Data for the task —

-- ==== Sys2Proof/Machine/Queues.lean ====
section
/-! DEFINITION. Queue pairs: assignment (R275), doorbell pages (R276 to R279), SQ entries and their limits (R285 to R288),
reach handles (R289, R290), acceptance (R283, R284, R439, R440) and retirement (R296 to R299). -/

namespace Sys2Proof.Machine

/-! ### State of queues and ops -/

/-- Change a queue. -/
def modQueue (h : Hub) (q : Nat) (f : Queue → Queue) : Hub :=
  { h with mov := { h.mov with queues := mapSet h.mov.queues q (f (queue h q)) .reset } }

/-- The op that holds a token. -/
def opOf (h : Hub) (tok : Nat) : Option Op := mapGet? h.mov.toks tok

/-- Store the op that holds a token. -/
def putOp (h : Hub) (tok : Nat) (o : Op) : Hub := { h with mov := { h.mov with toks := mapPut h.mov.toks tok o } }

/-- Change the op that holds a token. -/
def modOp (h : Hub) (tok : Nat) (f : Op → Op) : Hub :=
  match opOf h tok with
  | some o => putOp h tok (f o)
  | none => h

/-- The ops of a queue, by token. -/
def opsOf (h : Hub) (q : Nat) : List (Nat × Op) := h.mov.toks.filter (fun t => t.2.q == q)

/-- Queues 0 to 63 are management queues (R274). -/
def mgmtQueue (q : Nat) : Bool := q < 64

/-- Owner code of a queue: its bay, or 0x3F for Chakacon (R282, R289). -/
def ownerCode (x : Queue) : Nat := if x.int then 0x3F else x.bay

/-- a - b on free-running 32-bit counts. -/
def sub32 (a b : Nat) : Nat := (a + 2 ^ 32 - b % 2 ^ 32) % 2 ^ 32

/-! ### Assignment and doorbells -/

/-- A write of QASSIGN to the queue QSEL names (R275). -/
def qassign (h : Hub) (v : Nat) : Hub × List AccKind :=
  let q := fld h pQCTL Fld.QCTL.QSEL
  let x := queue h q
  let free := x.st == .unassigned || x.st == .idle || x.st == .stopped
  if !free || !(opsOf h q).isEmpty then (h, [.stateRefused])
  else if bit v 7 then
    (modQueue h q (fun x => { x with bay := bits v 0 6, int := bit v 6, st := if x.st = .unassigned then .idle else x.st }), [])
  else (modQueue h q (fun x => { x with bay := bits v 0 6, int := bit v 6, st := .unassigned }), [])

/-- The origin may write and read the queue's DBWIN page (R276). An UNASSIGNED queue has no owner (DEDUCED, log entry 94). -/
def ringsQueue (h : Hub) (o : Origin) (q : Nat) : Bool :=
  let x := queue h q
  x.st != .unassigned && (match o with
    | .zhozha => x.int
    | .core _ => x.int
    | .hostH b => !x.int && b.val == x.bay
    | .hostU b => !x.int && b.val == x.bay)

/-- A write of a 64-byte unit to a DBWIN page. -/
def dbAccess (o : Origin) (q off : Nat) : Access :=
  { origin := o, win := .dbwin, page := q, off := off, nbytes := 64, gaps := [] }

/-- A queue stops with a cause. -/
def queueStopped (h : Hub) (q cause : Nat) : Hub :=
  setIstat (modQueue h q (fun x => { x with st := .stopped, cause := cause })) pQCTL 2

/-- A doorbell unit or a push is logged and counted (R277, R279). -/
def dbError (h : Hub) (o : Origin) (q code first4 : Nat) : Hub :=
  let h := errlogAs h pQCTL code (clsOf o).code (originCode o) q first4
  setIstat (bump h pQCTL Fld.QCTL.DB_ERR_CNT) pQCTL 0

/-- The ring bases are aligned to their ring sizes and the depths lie in range (R278, R281). -/
def ringsOk (sqLog2 cqLog2 sqBase cqBase : Nat) : Bool :=
  4 ≤ sqLog2 && sqLog2 ≤ 16 && 4 ≤ cqLog2 && cqLog2 ≤ 16 && sqBase % (64 * 2 ^ sqLog2) == 0 && cqBase % (32 * 2 ^ cqLog2) == 0

/-- A doorbell unit reaches its queue (R276 to R278). -/
def doorbell (h : Hub) (o : Origin) (q : Nat) (u : DbUnit) : Hub :=
  let x := queue h q
  let broken := fun (h : Hub) => dbError (queueStopped h q 0x1D) o q 1 u.first4
  if 16384 ≤ q || !decodes h o then h
  else if !ringsQueue h o q then accErr h .classWrite (dbAccess o q 0) true
  else if u.setup then
    if mgmtQueue q && (x.st == .idle || x.st == .stopped) && (opsOf h q).isEmpty && u.zeroOk &&
        ringsOk u.sqLog2 u.cqLog2 u.sqBase u.cqBase && u.vector < 2048 then
      modQueue h q (fun x => { x with st := .enabled, cause := 0, sqBase := u.sqBase, cqBase := u.cqBase,
                                      sqLog2 := u.sqLog2, cqLog2 := u.cqLog2, vector := u.vector, accept := 0,
                                      complete := 0, tail := 0, head := 0, pushed := [] })
    else broken h
  else if x.st != .enabled then h
  else
    let sqOk := !u.sqValid || (sub32 x.tail x.accept ≤ sub32 u.sqTail x.accept && sub32 u.sqTail x.accept ≤ 2 ^ x.sqLog2)
    let cqOk := !u.cqValid || (sub32 u.cqHead x.head ≤ sub32 x.complete x.head)
    if !u.zeroOk || !sqOk || !cqOk then broken h
    else modQueue h q (fun x => { x with tail := if u.sqValid then u.sqTail % 2 ^ 32 else x.tail,
                                         head := if u.cqValid then u.cqHead % 2 ^ 32 else x.head })

/-- A descriptor push (R279). -/
def push (h : Hub) (o : Origin) (q : Nat) (e : BitVec 512) : Hub :=
  let x := queue h q
  if 16384 ≤ q || !decodes h o then h
  else if !ringsQueue h o q then accErr h .classWrite (dbAccess o q 0x40) true
  else if x.st != .enabled then h
  else if 2 ^ x.sqLog2 ≤ sub32 x.tail x.accept || 4 ≤ x.pushed.length then dbError h o q 2 (e.toNat % 2 ^ 32)
  else modQueue h q (fun x => { x with pushed := x.pushed ++ [(x.tail, e)], tail := (x.tail + 1) % 2 ^ 32 })

/-! ### SQ entries (Tables MOV-4 to MOV-6) -/

/-- n bytes of an SQ entry from byte i, as a number. -/
def eB (e : BitVec 512) (i n : Nat) : Nat := bits e.toNat (8 * i) (8 * n)

/-- Opcode of an entry. -/
def eOpc (e : BitVec 512) : Nat := eB e 0 1

/-- FLAGS bits of an entry: FENCE, DURABLE, IRQ. -/
def eFence (e : BitVec 512) : Bool := bit (eB e 1 1) 0
def eDurable (e : BitVec 512) : Bool := bit (eB e 1 1) 1
def eIrq (e : BitVec 512) : Bool := bit (eB e 1 1) 2

/-- LEN of a work entry. -/
def eLen (e : BitVec 512) : Nat := eB e 8 8

/-- An operand. -/
structure Opd where
  addr   : Nat
  handle : Nat
  kind   : Nat
  zeros  : Nat
  deriving DecidableEq, Repr

/-- The operand at byte i. -/
def opdAt (e : BitVec 512) (i : Nat) : Opd :=
  { addr := eB e i 8, handle := eB e (i + 8) 4, kind := eB e (i + 12) 1, zeros := eB e (i + 13) 3 }

/-- SRC and DST. -/
def eSrc (e : BitVec 512) : Opd := opdAt e 16
def eDst (e : BitVec 512) : Opd := opdAt e 32

/-- A command marked durable in Table MOV-6. -/
def durableCmd (opc : Nat) : Bool := 0x41 ≤ opc && opc ≤ 0x44

/-- An entry of durable class (R284). -/
def durableClass (q : Nat) (e : BitVec 512) : Bool := eDurable e || (mgmtQueue q && durableCmd (eOpc e))

/-- Two byte ranges overlap. -/
def overlaps (a b n : Nat) : Bool := a < b + n && b < a + n

/-- An operand has a kind of the list, a zero HANDLE where it is host memory, and zeros where R285 has them. A Chakacon queue
has no host operand (R282). -/
def opdOk (int : Bool) (o : Opd) (kinds : List Nat) : Bool :=
  kinds.contains o.kind && o.zeros == 0 && (o.kind != 1 || o.handle == 0) && !(int && o.kind == 1)
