/-- A response for a fault entry that is free (R326). -/
def lateRsp (h : Hub) : Hub := setIstat (bump h pXLT Fld.XLT.LATE_RSP_CNT) pXLT 4

/-- PRG_RESPONSE (R324, R326). -/
def execPrgResponse (b : Bay) (idx : Nat) (c : PrgCode) (s : State) : Res :=
  .next (s.onHub (withStops fun h =>
    match mapGet? h.xlt.faults idx with
    | none => lateRsp h
    | some f =>
      if f.mirror || f.bay != b.val then lateRsp h
      else
        match c with
        | .success => faultEnds h idx true
        | .invalid => faultEnds h idx false
        | .failure => faultEnds { h with xlt := { h.xlt with priFail := b.val :: h.xlt.priFail.filter (· != b.val) } } idx false))

/-- FAULT_TIMEOUT (R326). -/
def execFaultTimeout (idx : Nat) (s : State) : Res :=
  .next (s.onHub (withStops fun h =>
    match mapGet? h.xlt.faults idx with
    | none => h
    | some f => faultEnds (advanceTo h (f.time + fld h pXLT Fld.XLT.CFG_FAULT_TO_MS * 2000000)) idx false))

/-- ATS_INVALIDATE_REQUEST (R329). -/
def execAtsInvalidateRequest (b : Bay) (glob : Bool) (pasid va log2 tag : Nat) (s : State) : Res :=
  .next (s.onHub fun h =>
    if !bayUp h b.val then h
    else
      let n := 2 ^ max log2 12
      invAsk h { src := .host tag, bay := b.val, pasid := if glob then none else some pasid, va := va / n * n, len := n })

/-- Every op on a stream goes on. -/
def pumpAll (h : Hub) : Hub :=
  (h.mov.toks.map (·.1)).foldl pump h

/-- INVALIDATION_START (R330, R333). -/
def execInvalidationStart (s : State) : Res :=
  .next (s.onHub (withStops fun h => if h.xlt.run.isNone && !h.xlt.invs.isEmpty then pumpAll (invStart h) else h))

/-- INVALIDATION_SWEEP_END (R330): the sweep ends 2,050 hc after the invalidation reached the engine. -/
def execInvalidationSweepEnd (s : State) : Res :=
  .next (s.onHub fun h =>
    match h.xlt.run with
    | some (v, t, false) =>
      let h := advanceTo h (t + 2050)
      { h with xlt := { h.xlt with run := some (v, t, true) } }
    | _ => h)

/-- A host read under a matching translation has not returned its data (R331). -/
def readsOut (h : Hub) (v : Inv) : Bool :=
  h.mov.toks.any (fun t =>
    let x := queue h t.2.q
    t.2.flight.any (fun f => f.host && f.pages.any (fun p => v.hits x.bay x.pasid p.1 4096)))

/-- INVALIDATION_COMPLETE (R331). -/
def execInvalidationComplete (s : State) : Res :=
  .next (s.onHub fun h =>
    match h.xlt.run with
    | some (v, _, true) =>
      if readsOut h v then h
      else
        let h := { h with xlt := { h.xlt with run := none } }
        (match v.src with
        | .host tag => emit h (.invDone v.bay tag)
        | .op seq =>
          match h.mov.toks.find? (fun t => t.2.seq == seq) with
          | some (t, _) => pump (modOp h t (fun o => { o with inval := false })) t
          | none => h)
    | _ => h)

/-- MIG_HOLD_EXPIRY (R333). -/
def execMigHoldExpiry (i : Nat) (s : State) : Res :=
  .next (s.onHub (withStops fun h =>
    match mapGet? h.xlt.holds i with
    | some x =>
      (match x.posted with
      | some t =>
        let h := advanceTo h (t + fld h pXLT Fld.XLT.CFG_MIG_HOLD_MS * 2000000)
        let h := { h with xlt := { h.xlt with holds := mapDel h.xlt.holds i } }
        let h := errlog (bump h pXLT Fld.XLT.MIG_EXPIRE_CNT) pXLT 2 0 (x.pasid + 2 ^ 20 * x.bay)
        pumpAll (setIstat h pXLT 3)
      | none => h)
    | none => h))

/-- ACN_DECAY_SWEEP (R335). -/
def execAcnDecaySweep (s : State) : Res :=
  .next (s.onHub fun h =>
    let t := h.meter.decayAt + 2 ^ fld h pACN Fld.ACN.CFG_DECAY_LOG2 * 2000
    let h := advanceTo h t
    { h with meter := { h.meter with
        decayAt := t, sets := h.meter.sets.map (fun e => (e.1, { e.2 with slots := e.2.slots.map (· / 2) })) } })

end Sys2Proof.Machine
end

What you need to do — Quote the records above from their first line through the line containing "else if bit v 7 then", both ends included.

Answer for the task —
-- ==== Sys2Proof/Machine/Queues.lean ====
section
/-! DEFINITION. Queue pairs: assignment (R275), doorbell pages (R276 to R279), SQ entries and their limits (R285 to R288),
reach handles (R289, R290), acceptance (R283, R284, R439, R440) and retirement (R296 to R299). -/

namespace Sys2Proof.Machine

/-! ### State of queues and ops -/

/-- Change a queue. -/
def modQueue (h : Hub) (q : Nat) (f : Queue → Queue) : Hub :=
  { h with mov := { h.mov with queues := mapSet h.mov.queues q (f (queue h q)) .reset } }

/-- The op that holds a token. -/
def opOf (h : Hub) (tok : Nat) : Option Op := mapGet? h.mov.toks tok

/-- Store the op that holds a token. -/
def putOp (h : Hub) (tok : Nat) (o : Op) : Hub := { h with mov := { h.mov with toks := mapPut h.mov.toks tok o } }

/-- Change the op that holds a token. -/
def modOp (h : Hub) (tok : Nat) (f : Op → Op) : Hub :=
  match opOf h tok with
  | some o => putOp h tok (f o)
  | none => h

/-- The ops of a queue, by token. -/
def opsOf (h : Hub) (q : Nat) : List (Nat × Op) := h.mov.toks.filter (fun t => t.2.q == q)

/-- Queues 0 to 63 are management queues (R274). -/
def mgmtQueue (q : Nat) : Bool := q < 64

/-- Owner code of a queue: its bay, or 0x3F for Chakacon (R282, R289). -/
def ownerCode (x : Queue) : Nat := if x.int then 0x3F else x.bay

/-- a - b on free-running 32-bit counts. -/
def sub32 (a b : Nat) : Nat := (a + 2 ^ 32 - b % 2 ^ 32) % 2 ^ 32

/-! ### Assignment and doorbells -/

/-- A write of QASSIGN to the queue QSEL names (R275). -/
def qassign (h : Hub) (v : Nat) : Hub × List AccKind :=
  let q := fld h pQCTL Fld.QCTL.QSEL
  let x := queue h q
  let free := x.st == .unassigned || x.st == .idle || x.st == .stopped
  if !free || !(opsOf h q).isEmpty then (h, [.stateRefused])
  else if bit v 7 then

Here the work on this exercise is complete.